Each hemostatic agent of Examples 1 to 3 was injected into the bleeding site of each mouse with a syringe. Then, the sheet-shaped hemostatic material of Example 6 was attached to the hemostatic site, and the hemostatic state was observed. For comparison, as in Comparative Example 3, a sheet-shaped hemostatic material (trade name "Integra", manufactured by Nippon Zoki Pharmaceutical Co., Ltd.) was placed on the hemostatic site, and the hemostatic state was observed. In addition, the hemostatic state was observed for an untreated bleeding model that did not use a hemostatic agent or a hemostatic material.

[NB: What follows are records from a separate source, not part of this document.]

-- ==== Sys2Proof/Machine/State.lean ====
section
/-! DEFINITION. The state of the LKZ-1024-A as plain data: every register, buffer, queue, counter, mode and pin that the manual gives the
module, and the queue of waiting commands. A field's default is its value after reset; State.reset is the record of all defaults. A table
that has a default for every index (lanes, ports, offices …) is a list of (index, value) pairs with rising indexes that lists no default. -/

namespace Sys2Proof.Machine

/-- A table by index in canonical form: indexes strictly rising, no entry equal to the table's default (Tbl.get, Tbl.set in Ops.lean). -/
abbrev Tbl (α : Type) := List (Nat × α)

/-- A byte memory in canonical form: addresses strictly rising, no entry equal to what an unlisted address reads as. -/
abbrev Memory := List Host.Cell

/-! ### Meridian time (02) -/

/-- Meridian states in the code order of MER_STATUS.STATE (R55). -/
inductive MerState where
  | free | acquire | locked | holdover | master | keeper
  deriving DecidableEq, Repr

/-- An announcement of a grandmaster or candidate (R472): grid reference, priority, hops. -/
structure Announce where
  ref : Nat
  prio : Nat
  steps : Nat
  deriving DecidableEq, Repr

/-- The chronicle exchange of one port (R36–R39). -/
structure ChronPort where
  /-- SEQ of the last CHRON accepted (R38); none before the first. -/
  lastSeq : Option Nat := none
  /-- SEQ of the next CHRON to send, +1 per flit (R38). -/
  txSeq : Nat := 0
  /-- T_SEND of the CHRONs sent and not yet answered: (SEQ, time in 1/256 ns) (R39). -/
  sent : List (Nat × Int) := []
  /-- Receive time of the last peer CHRON accepted, 1/256 ns, and its SEQ: RX_ECHO and SEQ_ECHO (R38). -/
  rxEcho : Int := 0
  /-- SEQ of the last peer CHRON accepted: SEQ_ECHO (R38). -/
  seqEcho : Nat := 0
  /-- Round in which the last CHRON was accepted (R46). -/
  lastRound : Option Nat := none
  /-- The link delays of the last 16 exchanges, newest first, 1/512 ns (R39). -/
  delays : List Int := []
  /-- What the peer last announced: RACK_TIME, LOCKED or MASTER, IS_MASTER, STEPS, GM_SEQ (R38). -/
  rackTime : Bool := false
  /-- The peer's LOCKED or MASTER bit (R38). -/
  peerLocked : Bool := false
  /-- The peer's IS_MASTER bit (R38). -/
  peerMaster : Bool := false
  /-- The peer's STEPS (R38). -/
  steps : Nat := 255
  /-- The peer's GM_SEQ (R38). -/
  gmSeq : Nat := 0
  /-- A CHRON waits for the next flit boundary (R36). -/
  due : Bool := false
  deriving DecidableEq, Repr

/-- The Meridian unit (R32–R55). θ is kept in 1/512,000 ns and rates in 1/512,000 ppb, so that R39 and R40 are exact. -/
structure Mer where
  /-- The Meridian: whole nanoseconds (64 bits) and the 32-bit fraction (R32). -/
  ns : Nat := 0
  /-- The 32-bit fraction of a nanosecond (R32). -/
  frac : Nat := 0
  /-- RATE_ADJ in force and the update that takes effect at the next boundary (R32, R40, R50 item 1). -/
  rate : Int := 0
  /-- RATE_ADJ that takes effect at the next boundary (R40, R50). -/
  rateNext : Int := 0
  /-- integ of R40. -/
  integ : Int := 0
  /-- A counter step waiting for the next boundary, 1/512,000 ns (R40, R42). -/
  pendingStep : Option Int := none
  /-- MER_STATUS.STATE (R41–R43, R46, R55). -/
  state : MerState := .free
  /-- Timed service (R47): MER_STATUS.TIMED. -/
  timed : Bool := false
  /-- RACK_TIME (R44): MER_STATUS.RACK_TIME. -/
  rackTime : Bool := false
  /-- The parent port (R44, R46): MER_STATUS.PARENT. -/
  parent : Option Nat := none
  /-- Hops from the grandmaster (R44): MER_STATUS.STEPS, 0xFF unknown. -/
  steps : Nat := 255
  /-- Grid reference of the grandmaster (R43): MER_GM.GM_REF. -/
  gmRef : Nat := 0
  /-- MER_PRIO of the grandmaster (R43): MER_GM.GM_PRIO. -/
  gmPrio : Nat := 255
  /-- GM_SEQ, which the grandmaster advances each Round (R46). -/
  gmSeq : Nat := 0
  /-- A grandmaster is known (R43). -/
  gmKnown : Bool := false
  /-- Round in which GM_SEQ last advanced on any link (R46). -/
  gmSeqRound : Nat := 0
  /-- Last θ (R39; MER_OFFSET). -/
  theta : Int := 0
  /-- MER_DEFERRED (R51). -/
  deferred : Nat := 0
  /-- Consecutive parent exchanges with |θ| < 0.5 ns (R41). -/
  lockRun : Nat := 0
  /-- What each port keeps of its CHRON exchanges (R38, R39). -/
  ports : Tbl ChronPort := []
  /-- The best announcement held in an election, whether the module announces itself, and the Round its window opened (R472). -/
  best : Option Announce := none
  /-- The module announces itself in an election (R472). -/
  announcing : Bool := false
  /-- The Round at which the election's window opened (R472). -/
  electionSince : Option Nat := none
  /-- A grandmaster has been settled since the window closed (R472: "After the window"). -/
  firstAdmission : Option Nat := none
  /-- Meridian time at which HOLDOVER's 1 s ends (R47). -/
  holdoverEnd : Option Nat := none
  /-- Standing routes have fallen back because |θ| > 64 ns (R47). -/
  routesFallen : Bool := false
  /-- MER_TIME_HI as latched by a read of MER_TIME_LO, until MER_TIME_HI is read (R55). -/
  timeHi : Option Nat := none
  /-- Core cycle within the Round, counted from the boundary cycle (R34). -/
  cycle : Nat := 0
  /-- The keeper counts: ST3 and ST4 (R35). -/
  keeperRuns : Bool := false
  /-- The crystal-to-REFCLK ratio measured in the last 10 µs before entry, as monitor 0's COUNT, 16,000 nominal (R35, R371). -/
  keeperScale : Nat := 16000
  /-- Round from which the parent has been the parent (R46). -/
  parentSince : Nat := 0
  /-- The grandmaster whose loss began the election under way (R46, R472). -/
  lostGm : Option Nat := none
  /-- The last Round whose boundary work has been done; a Round that a step repeats does periodic work only (R42). -/
  doneRound : Nat := 0
  /-- Timed actions executed with timed service off, the flag MER_HOLDOVER of R47: (opcode, Round), the last 1,024. -/
  holdoverLog : List (Nat × Nat) := []
  deriving DecidableEq, Repr

/-! ### Optical lanes and edge tiles (03) -/

/-- Holders of a lane ADC in the code order of LANE_STATUS.CLAIM (R72, R84). -/
inductive AdcClaim where
  | none | adapt | prbs | echo | capture
  deriving DecidableEq, Repr

/-- LANE_CFG of a lane (R84), committed or staged. -/
structure LaneCfg where
  precodePol : Nat := 0
  ctleMode : Bool := false
  ctleCode : Nat := 0x10
  muFfe : Nat := 4
  muDfe : Nat := 6
  deriving DecidableEq, Repr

One minute after applying the hemostatic material, each hemostatic agent and the hemostatic material were wiped off, and the hemostatic state was observed.

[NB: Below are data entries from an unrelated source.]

/-- What each member of the rack receives: (slot, offset in its result, bytes), by operator (R249). -/
def resultsOf (e d : Nat) (s : State) : List (Nat × Nat × List Byte) × State :=
  let g := groupOf s e
  match g.record with
  | none => ([], s)
  | some r =>
    let slots := memberSlots r
    let sb := shardBytes r
    let sram := (officeOf s g.office).sram
    let rack := rackOf (srcRef s)
    let elems := arrayElems r.fmtIn sb
    let outAt := fun n => arrayBytes r.fmtOut n
    let ws := lineWords g r d
    match opCode r with
    | 0 => ([], s)
    | 1 =>
      let (l, s) := groupOut g r d ws s
      (slots.map fun x => (x, outAt (shardOf s r * elems), l), s)
    | 2 =>
      let total := elems * shardsOf r
      let per := total / max 1 (membersAll r)
      slots.foldl (fun (acc : List (Nat × Nat × List Byte) × State) x =>
        let i := memberIndex s r rack x
        let lo := max (i * per) (shardOf s r * elems)
        let hi := min ((i + 1) * per) ((shardOf s r + 1) * elems)
        if hi ≤ lo then acc
        else
          let (l, s) := groupOut g r d (sliceWords ws (lo - shardOf s r * elems) (hi - lo)) acc.2
          (acc.1 ++ [(x, outAt (lo - i * per), l)], s)) ([], s)
    | 3 =>
      let parts := (List.range (membersAll r)).map fun i => (i, (g.levelData.drop (i * sb)).take sb)
      if r.fmtOut = r.fmtIn then (slots.flatMap fun x => parts.map fun y => (x, y.1 * r.stepBytes + shardOf s r * sb, y.2), s)
      else
        let (conv, s) := parts.foldl (fun (acc : List (Nat × List Byte) × State) (y : Nat × List Byte) =>
          let (l, s) := groupOut g r d ((List.range elems).map fun i => readElem ((List.range y.2.length).zip y.2) r.fmtIn 0 i) acc.2
          (acc.1 ++ [(y.1, l)], s)) ([], s)
        (slots.flatMap fun x => conv.map fun y => (x, outAt ((y.1 * shardsOf r + shardOf s r) * elems), y.2), s)
    | 4 =>
      if r.fmtOut = r.fmtIn then (slots.map fun x => (x, shardOf s r * sb, g.levelData), s)
      else
        let (l, s) := groupOut g r d ((List.range elems).map fun i => readElem ((List.range g.levelData.length).zip g.levelData) r.fmtIn 0 i) s
        (slots.map fun x => (x, outAt (shardOf s r * elems), l), s)
    | 5 =>
      let (l, s) := groupOut g r d ws s
      (if rootHere s r then [(rootSlot r, outAt (shardOf s r * elems), l)] else [], s)
    | 6 =>
      let blk := r.stepBytes / max 1 (membersAll r)
      (slots.flatMap fun x => slots.map fun y =>
        (x, slots.idxOf y * blk, if memberComplete g r y then mread sram (g.inBase + slots.idxOf y * sb + slots.idxOf x * blk) blk else zeros blk), s)
    | 7 =>
      let ts := tokensIn s g r
      (slots.map fun x => (x, 0, envelopeFor s g r (placedFor r ts (slots.idxOf x)).1), s)
    | 8 =>
      match dispatchOf s r with
      | none => ([], s)
      | some (_, dg, dr) =>
        slots.foldl (fun (acc : List (Nat × Nat × List Byte) × State) x =>
          let (l, s) := groupOut g { r with fmtIn := 0 } d (combineFor s g r dg dr d (slots.idxOf x)) acc.2
          (acc.1 ++ [(x, 0, l)], s)) ([], s)
    | 9 =>
      let un := mapRows s g r (foldRank r) d (fun seed pick => unfoldRow seed r.paramA (foldRank r) pick) ws
      let (l, s) := groupOut g r d un s
      let main := slots.map fun x => (x, outAt (shardOf s r * elems), l)
      if !r.resid then (main, s)
      else
        let own := bytesWords g.rackData
        let fold := mapRows s g r r.paramA d (fun seed pick => foldRow seed r.paramA (foldRank r) pick) own
        let back := mapRows s g r (foldRank r) d (fun seed pick => unfoldRow seed r.paramA (foldRank r) pick) fold
        let (q, s) := groupOut g r d (List.zipWith fSub own back) s
        (main ++ slots.map fun x => (x, r.stepBytes + outAt (shardOf s r * elems), q), s)
    | 0xA =>
      slots.foldl (fun (acc : List (Nat × Nat × List Byte) × State) x =>
        if !memberComplete g r x then acc
        else
          let (l, s) := groupOut g r d (memberWords s g r x) acc.2
          (acc.1 ++ [(x, outAt (shardOf s r * elems), l)], s)) ([], s)
    | 0xB =>
      (scanHere s g r (scanBefore g r) d).foldl (fun (acc : List (Nat × Nat × List Byte) × State) x =>
        let (l, s) := groupOut g r d x.2 acc.2
        (acc.1 ++ [(x.1, outAt (shardOf s r * elems), l)], s)) ([], s)
    | 0xC => (slots.map fun x => (x, shardOf s r * sb, wordsBytes ws), s)
    | _ => (slots.map fun x => (x, shardOf s r * sb, mread sram (g.outBase + slots.idxOf x * sb) sb), s)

The results are shown in Table 4.

In Comparative Example 3, the hemostatic agent flowed together with the blood, and as shown in Table 4, there was no hemostatic effect. On the other hand, in Examples 1 to 3, a hemostatic effect was confirmed. In the case of compression hemostasis using a sheet-shaped hemostatic material together with the hemostatic agents of Examples 1 to 3, the hemostatic effect was particularly large.

Claims (7)

A liquid polymer compound composition comprising a polyhydric alcohol or a derivative thereof and a hydrophilic polymer compound. The liquid polymer compound composition according to claim 1, wherein the polyhydric alcohol or a derivative thereof comprises oligoglycerin having a degree of polymerization of 1 to 10 or a derivative thereof. The liquid height according to claim 1 or 2, wherein the hydrophilic polymer compound comprises one or a combination of gelatin, collagen peptide and water-soluble cellulose having a molecular weight of 2,000 or more and 100,000 or less. Molecular compound composition. The liquid according to any one of claims 1 to 3, which contains 48 to 68% by weight of the polyhydric alcohol or a derivative thereof and 25 to 48% by weight of the hydrophilic polymer compound with respect to the total weight. Polymer compound composition. A medical material comprising the liquid polymer compound composition according to any one of claims 1 to 4. The fifth aspect of claim 5, wherein the agent is a tissue adhesive for living organisms, a hemostatic agent, a cell preservation solution, an organ preservation solution, an artificial ointment, an alveolar bone reconstruction agent, an anti-adhesion agent for biological tissues, a mucosal ridge agent or an anti-post-bleeding agent. Medical material. A medical material characterized in that the liquid polymer compound composition according to any one of claims 1 to 4 is adhered to one side of a sheet material.